Four Democrats are also running in Wisconsin’s 3rd Congressional District, a seat opened by the retirement of veteran Democratic U.S. Rep. Ron Kidd. The district leans Republican, and Derrick Van Orden — who narrowly lost to Kidd in 2020 and has Trump’s endorsement — is running unopposed.


Democratic Gov. Tim Walsh faces a little-known opponent as he seeks a second term. His likely challenger is Republican Scott Jensen, a physician and former state legislator who has made vaccine skepticism a centerpiece of his campaign and faces symbolic opposition.

Both men have been running a virtual campaign for months, with Jensen attacking Walz over his handling of the pandemic and hammering the governor for rising crime in Minneapolis. Walz underscored his own support for abortion rights and suggested that Jensen would pose a threat to delegitimize the procedure in Minnesota.

Crime has emerged as the biggest issue in Rep. Omar’s Democratic Party primary. He faces a challenge from former Minneapolis City Councilman Don Samuels, who opposes the movement to defund police and last year helped defeat efforts to replace the city’s police department. Omar, who supported the referendum, has a significant financial advantage and is expected to benefit from a strong grassroots business.

The most confusing part of Tuesday’s ballot was for the 1st District congressional seat held by U.S. Rep. Jim Hagedorn, who died earlier this year of cancer. Republican former state Rep. Brad Finstad and Democrat Jeff Ettinger, a former Hormel CEO, are competing simultaneously in the primary to determine November’s matchup for the next two-year term representing Minnesota’s southern district, as well as a special election for the completion of the last few months of Hagedorn’s term.


It’s been nearly three decades since Connecticut has had a Republican in the U.S. Senate, but the party isn’t giving up.

In the GOP primary to take on Democratic Sen. Richard Blumenthal, the party endorsed former House Minority Leader Themis Claridis. She is a social moderate who supports abortion rights and some gun control measures and says she did not vote for Trump in 2020. Claridis argues that her experience and positions can persuade voters to oppose Blumenthal, a two-term senator which in May registered 45% employment. approval rating, the lowest in a Quinnipiac poll since he took office.

Claridis is being challenged by conservative attorney Peter Lumaj and Republican National Committeewoman Leora Levy, whom Trump endorsed last week. Both candidates oppose abortion rights and further gun restrictions and support Trump’s policies.
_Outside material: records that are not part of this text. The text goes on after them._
-- ==== Sys2Proof/Laws/KeepsCruIns.lean ====
section
/-! SUPPORT. What the functions of CruIns keep. -/

namespace Sys2Proof.Machine

theorem served_keeps {s0 : State} (s : State) (c : Ctx) (hK : Keeps s0 s) : Keeps s0 (served s c) := by
  unfold served
  try dsimp only
  repeat' first
    | with_reducible first
        | assumption | apply onEngine_keeps
    | (intro _; intros)

theorem issue_keeps {s0 : State} (s : State) (id : GroupId) (op : Nat) (k : Ctx → State → State) (h_k : ∀ y0 y1, Keeps
    s0 y1 → Keeps s0 (k y0 y1)) (hK : Keeps s0 s) : Keeps s0 (issue s id op k) := by
  unfold issue
  try dsimp only
  repeat' first
    | with_reducible first
        | assumption | apply h_k | apply ite_keeps | apply iteP_keeps | apply faultProg_keeps | apply served_keeps
    | (intro _; intros) | split | refine fst_keeps (by with_reducible assumption) ?_

theorem cruFault_keeps {s0 : State} (s : State) (c : Ctx) (reason : Byte) (thread : Nat) (handle : Nat) (offset : Nat)
    (hK : Keeps s0 s) : Keeps s0 (cruFault s c reason thread handle offset) := by
  unfold cruFault
  try dsimp only
  repeat' first
    | with_reducible first
        | assumption | apply faultProg_keeps
    | (intro _; intros)

theorem uniFault_keeps {s0 : State} (s : State) (c : Ctx) (addr : Nat) (hK : Keeps s0 s) : Keeps s0 (uniFault s c
    addr) := by
  unfold uniFault
  try dsimp only
  repeat' first
    | with_reducible first
        | assumption | apply cruFault_keeps
    | (intro _; intros)

theorem mmaVector_keeps {s0 : State} (s : State) (c : Ctx) (t : Tile) (src : Nat) (dst : Nat) (acc : Bool) (hK : Keeps
    s0 s) : Keeps s0 (mmaVector s c t src dst acc) := by
  unfold mmaVector
  try dsimp only
  repeat' first
    | with_reducible first
        | assumption | apply ite_keeps | apply iteP_keeps | apply scratchWrite_keeps
    | (intro _; intros) | split | refine fst_keeps (by with_reducible assumption) ?_

theorem onGr_keeps {s0 : State} (s : State) (c : Ctx) (f : Group → Group) (hK : Keeps s0 s) : Keeps s0 (onGr s c f) :=
    by
  unfold onGr
  try dsimp only
  repeat' first
    | with_reducible first
        | assumption | apply onGroup_keeps
    | (intro _; intros)

theorem nextPc_keeps {s0 : State} (s : State) (c : Ctx) (hK : Keeps s0 s) : Keeps s0 (nextPc s c) := by
  unfold nextPc
  try dsimp only
  repeat' first
    | with_reducible first
        | assumption | apply onGr_keeps
    | (intro _; intros)

theorem doMma_keeps {s0 : State} (c : Ctx) (s : State) (hK : Keeps s0 s) : Keeps s0 (doMma c s) := by
  unfold doMma
  try dsimp only
  repeat' first
    | with_reducible first
        | assumption | apply ite_keeps | apply iteP_keeps | apply foldl_keeps | apply foldlP_keeps
        | apply cruFault_keeps | apply uniFault_keeps | apply mmaVector_keeps | apply nextPc_keeps
        | apply onEngine_keeps
    | (intro _; intros) | split | refine fst_keeps (by with_reducible assumption) ?_

theorem execMma_keeps {s0 : State} (g : GroupId) (s : State) (hK : Keeps s0 s) : OutKeeps s0 (execMma g s) := by
  unfold execMma
  try dsimp only
  repeat' first
    | with_reducible first
        | assumption | apply OutKeeps.next | apply up_keeps | apply issue_keeps | apply doMma_keeps
    | (intro _; intros)

theorem onAccs_keeps {s0 : State} (s : State) (c : Ctx) (f : Nat → Accum → Accum) (hK : Keeps s0 s) : Keeps s0 (onAccs
    s c f) := by
  unfold onAccs
  try dsimp only
  repeat' first
    | with_reducible first
        | assumption | apply foldl_keeps | apply foldlP_keeps | apply onProg_keeps
    | (intro _; intros)

theorem execAimg_keeps {s0 : State} (g : GroupId) (s : State) (hK : Keeps s0 s) : OutKeeps s0 (execAimg g s) := by
  unfold execAimg
  try dsimp only
  repeat' first
    | with_reducible first
        | assumption | apply ite_outKeeps | apply ite_keeps | apply iteP_keeps | apply OutKeeps.next | apply up_keeps
        | apply issue_keeps | apply uniFault_keeps | apply nextPc_keeps | apply onAccs_keeps
    | (intro _; intros) | split | refine fst_keeps (by with_reducible assumption) ?_

theorem lanewise_keeps {s0 : State} (f : Nat → Nat → Nat → Nat) (c : Ctx) (s : State) (hK : Keeps s0 s) : Keeps s0
    (lanewise f c s) := by
  unfold lanewise
  try dsimp only
  repeat' first
    | with_reducible first
        | assumption | apply nextPc_keeps | apply onGr_keeps
    | (intro _; intros)

theorem execVsub_keeps {s0 : State} (g : GroupId) (s : State) (hK : Keeps s0 s) : OutKeeps s0 (execVsub g s) := by
  unfold execVsub
  try dsimp only
  repeat' first
    | with_reducible first
        | assumption | apply OutKeeps.next | apply up_keeps | apply issue_keeps | apply lanewise_keeps
    | (intro _; intros)

theorem supersede_keeps {s0 : State} (s : State) (p : Nat) (g : Nat) (r : Nat) (ths : List Nat) (hK : Keeps s0 s) :
    Keeps s0 (supersede s p g r ths) := by
  unfold supersede
  try dsimp only
  repeat' first
    | with_reducible first
        | assumption | apply ite_keeps | apply iteP_keeps | apply onCru_keeps
    | (intro _; intros) | split | refine fst_keeps (by with_reducible assumption) ?_

theorem setAll_keeps {s0 : State} (s : State) (c : Ctx) (f : Nat → BitVec 64) (hK : Keeps s0 s) : Keeps s0 (setAll s c
    f) := by
  unfold setAll
  try dsimp only
  repeat' first
    | with_reducible first
        | assumption | apply foldl_keeps | apply foldlP_keeps | apply onGr_keeps | apply supersede_keeps
    | (intro _; intros)

theorem scalar_keeps {s0 : State} (f : BitVec 64 → BitVec 64 → BitVec 64) (c : Ctx) (s : State) (hK : Keeps s0 s) :
    Keeps s0 (scalar f c s) := by
  unfold scalar
  try dsimp only
  repeat' first
    | with_reducible first
        | assumption | apply nextPc_keeps | apply setAll_keeps
    | (intro _; intros)

theorem execAdd_keeps {s0 : State} (g : GroupId) (s : State) (hK : Keeps s0 s) : OutKeeps s0 (execAdd g s) := by
  unfold execAdd
  try dsimp only
  repeat' first
    | with_reducible first
        | assumption | apply OutKeeps.next | apply up_keeps | apply issue_keeps | apply scalar_keeps
    | (intro _; intros)

theorem execVbcast_keeps {s0 : State} (g : GroupId) (s : State) (hK : Keeps s0 s) : OutKeeps s0 (execVbcast g s) := by
  unfold execVbcast
  try dsimp only
  repeat' first
    | with_reducible first
        | assumption | apply OutKeeps.next | apply up_keeps | apply issue_keeps | apply nextPc_keeps
        | apply onGr_keeps
    | (intro _; intros)

theorem drawn_keeps {s0 : State} (s : State) (c : Ctx) (sr : Bool) (n : Nat) (hK : Keeps s0 s) : Keeps s0 (drawn s c
    sr n) := by
  unfold drawn
  try dsimp only
  repeat' first
    | with_reducible first
        | assumption | apply ite_keeps | apply iteP_keeps | apply onGr_keeps
    | (intro _; intros) | split | refine fst_keeps (by with_reducible assumption) ?_

theorem doVpack_keeps {s0 : State} (c : Ctx) (s : State) (hK : Keeps s0 s) : Keeps s0 (doVpack c s) := by
  unfold doVpack
  try dsimp only
  repeat' first
    | with_reducible first
        | assumption | apply ite_keeps | apply iteP_keeps | apply uniFault_keeps | apply nextPc_keeps
        | apply drawn_keeps | apply scratchWrite_keeps
    | (intro _; intros) | split | refine fst_keeps (by with_reducible assumption) ?_

theorem execVpack_keeps {s0 : State} (g : GroupId) (s : State) (hK : Keeps s0 s) : OutKeeps s0 (execVpack g s) := by
  unfold execVpack
  try dsimp only
  repeat' first
    | with_reducible first
        | assumption | apply OutKeeps.next | apply up_keeps | apply issue_keeps | apply doVpack_keeps
    | (intro _; intros)

theorem execWswap_keeps {s0 : State} (g : GroupId) (s : State) (hK : Keeps s0 s) : OutKeeps s0 (execWswap g s) := by
  unfold execWswap
  try dsimp only
  repeat' first
    | with_reducible first
        | assumption | apply OutKeeps.next | apply up_keeps | apply issue_keeps | apply nextPc_keeps
        | apply onProg_keeps
    | (intro _; intros)

theorem requestAll_keeps {s0 : State} (s : State) (c : Ctx) (mk : Nat → LineReq) (hK : Keeps s0 s) : Keeps s0
    (requestAll s c mk) := by
  unfold requestAll
  try dsimp only
  repeat' first
    | with_reducible first
        | assumption | apply foldl_keeps | apply foldlP_keeps | apply addReq_keeps | apply nextPc_keeps
        | apply pumpLines_keeps | apply onGr_keeps
    | (intro _; intros)

theorem doLdg_keeps {s0 : State} (c : Ctx) (s : State) (hK : Keeps s0 s) : Keeps s0 (doLdg c s) := by
  unfold doLdg
  try dsimp only
  repeat' first
    | with_reducible first
        | assumption | apply ite_keeps | apply iteP_keeps | apply nextPc_keeps | apply cruFault_keeps
        | apply requestAll_keeps | apply supersede_keeps
    | (intro _; intros) | split | refine fst_keeps (by with_reducible assumption) ?_

theorem execLdg_keeps {s0 : State} (g : GroupId) (s : State) (hK : Keeps s0 s) : OutKeeps s0 (execLdg g s) := by
  unfold execLdg
  try dsimp only
  repeat' first
    | with_reducible first
        | assumption | apply OutKeeps.next | apply up_keeps | apply issue_keeps | apply doLdg_keeps
    | (intro _; intros)

theorem execMrest_keeps {s0 : State} (g : GroupId) (s : State) (hK : Keeps s0 s) : OutKeeps s0 (execMrest g s) := by
  unfold execMrest
  try dsimp only
  repeat' first
    | with_reducible first
        | assumption | apply OutKeeps.next | apply up_keeps | apply issue_keeps | apply nextPc_keeps
        | apply onGr_keeps
    | (intro _; intros)

theorem doAtom_keeps {s0 : State} (c : Ctx) (s : State) (hK : Keeps s0 s) : Keeps s0 (doAtom c s) := by
  unfold doAtom
  try dsimp only
  repeat' first
    | with_reducible first
        | assumption | apply ite_keeps | apply iteP_keeps | apply nextPc_keeps | apply cruFault_keeps
        | apply requestAll_keeps | apply supersede_keeps
    | (intro _; intros) | split | refine fst_keeps (by with_reducible assumption) ?_

theorem execMax_keeps {s0 : State} (g : GroupId) (s : State) (hK : Keeps s0 s) : OutKeeps s0 (execMax g s) := by
  unfold execMax
  try dsimp only
  repeat' first
    | with_reducible first
        | assumption | apply ite_outKeeps | apply ite_keeps | apply iteP_keeps | apply OutKeeps.next | apply up_keeps
        | apply issue_keeps | apply scalar_keeps
    | (intro _; intros) | split | refine fst_keeps (by with_reducible assumption) ?_

theorem sendAll_keeps {s0 : State} (s : State) (c : Ctx) (th : Nat) (kind : ReqKind) (op : Byte) (flags : Byte) (tag :
    BitVec 32) (off : Nat) (bs : List Byte) (hK : Keeps s0 s) : Keeps s0 (sendAll s c th kind op flags tag off bs) :=
    by
  unfold sendAll
  try dsimp only
  repeat' first
    | with_reducible first
        | assumption | apply ite_keeps | apply iteP_keeps | apply foldl_keeps | apply foldlP_keeps
        | apply memFailed_keeps | apply addReq_keeps | apply submit_keeps
    | (intro _; intros) | split | refine fst_keeps (by with_reducible assumption) ?_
Leahy’s impending retirement has opened up two seats in Vermont’s tiny three-member congressional delegation — and the opportunity for the state to send a woman to represent it in Washington for the first time.

Democratic U.S. Rep. Peter Welch, the state’s at-large representative, quickly launched his Senate bid after Leahy announced he was stepping down. Leahy, who is the Senate president pro tempore, has been hospitalized a few times over the past two years, including after breaking his hip this summer.

Welch has been endorsed by Sanders and is the odds-on favorite to win the seat in November. He faces two other Democrats in the primary: Isaac Evans-Frantz, an activist, and Dr. Niki Thran, an emergency physician.

On the Republican side, former US Attorney Christina Nolan, retired US Army officer Gerald Malloy and investment banker Myers Mermel are vying for the nomination.

The race to replace Welch marked Vermont’s first open U.S. campaign since 2006.

Two women, including Lt. Gov. Molly Gray and State Senate President Pro Tempore Becca Ballin, are the leading Democratic candidates in the race. Gray, who was elected in 2020 in her first political bid, is an attorney and former assistant attorney general.

The winner of the Democratic primary will be the heavy favorite to win the general election in the liberal state. In 2018, Vermont became the last state without a female representative in Congress when Mississippi Republican Cindy Hyde-Smith was appointed to the Senate.


Associated Press writers Scott Bauer in Madison, Wisconsin. Doug Glass in Minneapolis; Susan Haigh in Hartford, Connecticut. and Wilson Ring in Montpelier, Vermont, contributed to this report.